WORK ITEM »
From the data below, set down exactly the lines between the one holding "snap : Option (Nat × Nat)" and the one holding "data : Line", inclusive, and no others.

(Dataset entries)

/-- A request or write from its commit until its answer has left and its OTT entry ended. -/
structure Txn where
  id : Nat
  req : Req
  /-- TB at commit, the age stamp. -/
  commit : Nat
  /-- The protection-table version the request is bound to (R12). -/
  ver : Nat
  stage : Stage
  /-- The OTT entry's transient state, where it holds one. -/
  ott : Option TState
  /-- Served as the request of a cacheless agent (R352, R348). -/
  cacheless : Bool
  /-- State granted: 0 I, 1 S, 2 M. -/
  grant : Nat
  /-- Absolute deadline (R396). -/
  deadline : Option Nat
  /-- Released in reservation (G), and excess read (R400, R403). -/
  onG : Bool
  excess : Bool
  /-- A read released ahead of a later write of its line, which may take the entries reserved for it (R137, R402). -/
  ahead : Bool
  /-- Target channel (R394). -/
  ch : Nat
  /-- Current PRI (R397). -/
  pri : Nat
  /-- The class 0 credit has been returned (R87). -/
  credited : Bool
  /-- The write's completion has been formed (R21). -/
  done : Bool
  /-- The engine's own write: it has no port, charges nothing and is not answered. -/
  eng : Bool
  /-- Whether a read addresses a packed slot, once the size-class bits are known (R294). -/
  packed : Option Bool
  /-- MAC and version of the slot before a later write of it entered the write queue (R331). -/
  snap : Option (Nat × Nat)
  deriving DecidableEq, Repr

/-- An outbound packet, complete in the arbiter (R82, R83). -/
structure OutPkt where
  cls : Nat
  op : Nat
  agent : Nat
  tag : Nat
  bitag : Nat
  la : Nat
  devload : Nat
  err : Option Nat
  poison : Bool
  grant : Nat
  data : Line
  /-- The transaction that the packet answers, ended or advanced when it leaves. -/
  txn : Option Nat
  qc : Nat
  deriving DecidableEq, Repr

/-- A committed class 3 packet that waits in its port's FIFO, with its age stamp (R67, R78) and what the directory ways
read as when its lookup comes. -/
structure FifoReq where
  req : Req
  commit : Nat
  way : WayErr
  deriving DecidableEq, Repr

/-- A request port (R86–R93). `held`, `due` and `out` index the classes 0 to 3. Every class 0 or class 1 packet leaves
its FIFO in the command that commits it, so that only the class 3 FIFO holds packets between commands. -/
structure Port where
  /-- Credits that the sender holds. -/
  held : List Nat
  /-- Credits whose packets reached their return point and wait for their pulse. -/
  due : List Nat
  /-- Outbound credits. -/
  out : List Nat
  outq : List OutPkt
  /-- Class 0 packets sent in a row past a waiting class 2 packet. -/
  run0 : Nat
  /-- CreditRecall sent and the yield not yet received: nominal time of the recall. -/
  recallAt : Option Nat
  /-- Returns are stopped (R90). -/
  stopped : Bool
  /-- The last packet that left, and the last credit pulses, as they stood on the pins. -/
  lastOut : Option OutPkt
  lastCred : List Nat
  /-- The class 3 FIFO, oldest first (R67, R359). -/
  fifo3 : List FifoReq
  deriving DecidableEq, Repr

/-! ## Directory (R344–R392) -/

/-- One recorded holder of a line; `gen` is the agent's reset count when it was recorded (R363). -/
structure Holder where
  agent : Nat
  m : Bool
  gen : Nat
  deriving DecidableEq, Repr

/-- A way (vector mode) or a pair slot (shadow mode); `resv` names the agents it is reserved for (R354). -/
structure Way where
  idx : Nat
  tag : Nat
  holders : List Holder
  resv : List Nat
  deriving DecidableEq, Repr

/-- One set: its occupied ways in rising index and its replacement bits. -/
structure DSet where
  ways : List Way
  plru : Nat
  deriving DecidableEq, Repr

/-- A row of the enrollment table (R370). -/
structure Enroll where
  enrolled : Bool
  place : Bool
  dead : Bool
  port : Nat
  vidx : Nat
  gen : Nat
  deriving DecidableEq, Repr

/-- Who waits on a snoop. -/
inductive SnpOwner where
  | txn (id : Nat) | victim | unenroll
  deriving DecidableEq, Repr

/-- An outstanding snoop (R360). `tag` is none while it waits for a BITAG. -/
structure Snoop where
  tag : Option Nat
  la : Nat
  agent : Nat
  inv : Bool
  owner : SnpOwner
  /-- Nominal time at which the timer started, and the timeout that it was formed under (R360). -/
  since : Nat
  limit : Nat
  deriving DecidableEq, Repr

/-- A reclaim or unenroll walk (R353, R361, R363). -/
structure Walk where
  unenroll : Bool
  agent : Nat
  set : Nat
  poisoned : Nat
  /-- Cause of poison records: false timeout, true AgentReset. -/
  byReset : Bool
  /-- Ports with an AgentReset that takes effect at the end (R362). -/
  resets : List Nat
  deriving DecidableEq, Repr

/-- A poison-log record (R364). -/
structure PoisonRec where
  tb : Nat
  byReset : Bool
  ovf : Bool
  agent : Nat
  la : Nat
  deriving DecidableEq, Repr

/-- A line in the victim buffer, with the holders that it had (R355). -/
structure Victim where
  la : Nat
  holders : List Holder
  deriving DecidableEq, Repr

structure Dir where
  sets : Tbl DSet
  /-- Lines in the victim buffer (WE). -/
  victims : List Victim
  /-- Lines named by OTT eviction entries of an unenroll walk. -/
  evicts : List Nat
  snoops : List Snoop
  enroll : Tbl Enroll
  walks : List Walk
  log : List PoisonRec
  logOvf : Bool
  /-- DIR cycles left of an initialisation (R349): CTL cycle at which it ends. -/
  initEnd : Option Nat
  deriving DecidableEq, Repr

/-! ## QoS (R393–R415) -/

/-- The two buckets of a class in a channel, in weighted bytes, and the nominal time of the last refill. -/
structure Bucket where
  g : Rat
  x : Rat
  since : Nat
  deriving DecidableEq, Repr

structure Qos where
  /-- Active copies of the staged registers, by address (R413). -/
  active : Tbl Word
  buckets : Tbl Bucket
  /-- Hold queues by 16 × class + channel, and write queues by channel: transaction identities. -/
  hold : Tbl (List Nat)
  writes : Tbl (List Nat)
  /-- Misses in the current window of a class: nominal times, newest first. -/
  misses : Tbl (List Nat)
  /-- Shed set and cuts of a channel: 8 × channel + class (R409). -/
  cut : Tbl Rat
  /-- A shed recomputation is due (R409). -/
  shedDue : Bool
  /-- The engine's total shortfall at the last recomputation, in units of 10 MB/s (R411). -/
  short : Rat
  deriving DecidableEq, Repr

/-! ## Telemetry (R416–R432) -/

structure HotEntry where
  page : Nat
  count : Nat
  err : Nat
  deriving DecidableEq, Repr

/-- The counters of one class (R424). -/
structure TelCnt where
  rd : Nat
  wr : Nat
  latSum : Nat
  latCnt : Nat
  latMax : Nat
  hist : List Nat
  deriving DecidableEq, Repr

structure Tel where
  /-- Seed of the sampler, and words drawn since it was seeded. -/
  seed : BitVec 256
  /-- TEL_EN has set, and the seed waits for the DRBG (R320). -/
  seedWait : Bool
  drawn : Nat
  fifo : List Nat
  live : List HotEntry
  samples : Nat
  partialEp : Bool
  epoch : Nat
  epochAt : Nat
  snap : List HotEntry
  snapSamples : Nat
  snapCtrl : Word
  snapEpoch : Nat
  cnt : Tbl TelCnt
  shadow : Tbl TelCnt
  /-- Monitors that are disarmed (R427). -/
  disarmed : List Nat
  deriving DecidableEq, Repr

/-! ## Channel back ends: queues, banks and the timing log (R136–R169) -/

/-- A DRAM location: `col` is COL[6:0]. -/
structure Loc where
  ch : Nat
  sc : Nat
  rank : Nat
  bg : Nat
  bank : Nat
  row : Nat
  col : Nat
  deriving DecidableEq, Repr

/-- A stored slot: 64 B of data in bits 511:0 and 16 B of check bits above them (R254). -/
abbrev Slot := BitVec 640

/-- Whose read it is: an agent's, a merge read (R80), a placement push (R381), a partner read of a pair
(R299), a metadata read (R337), or the read of a pair by a rebuild (R305). -/
inductive Use where
  | agent (txn : Nat) | merge (txn : Nat) | push (txn : Nat) | partner (pair : Nat) | metaRead | rebuild (pair : Nat)
  deriving DecidableEq, Repr

/-- A read-queue entry (R137). `la` is the line address of the slot that it reads, `cyc` the CTL cycle
of its entry, `issued` the PHY cycle of its CAS. -/
structure RqEntry where
  seq : Nat
  uses : List Use
  /-- The class of the request that made the entry; none for the engine's own reads. -/
  cls : Option Nat
  la : Nat
  loc : Loc
  age : Nat
  pri : Nat
  cyc : Nat
  promoted : Bool
  /-- The entry's own need caused an ACT (R143). -/
  acted : Bool
  issued : Option Nat
  /-- Its burst had no preamble, and it was reissued once (R224). -/
  miss : Bool
  again : Bool
  /-- The slot as DRAM held it when the CAS issued, and whether a write of the slot has entered the write
  queue since (R264). -/
  data : Slot
  newer : Bool
  deriving DecidableEq, Repr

RESPONSE FOR THIS EXERCISE »
  snap : Option (Nat × Nat)
  deriving DecidableEq, Repr

/-- An outbound packet, complete in the arbiter (R82, R83). -/
structure OutPkt where
  cls : Nat
  op : Nat
  agent : Nat
  tag : Nat
  bitag : Nat
  la : Nat
  devload : Nat
  err : Option Nat
  poison : Bool
  grant : Nat
  data : Line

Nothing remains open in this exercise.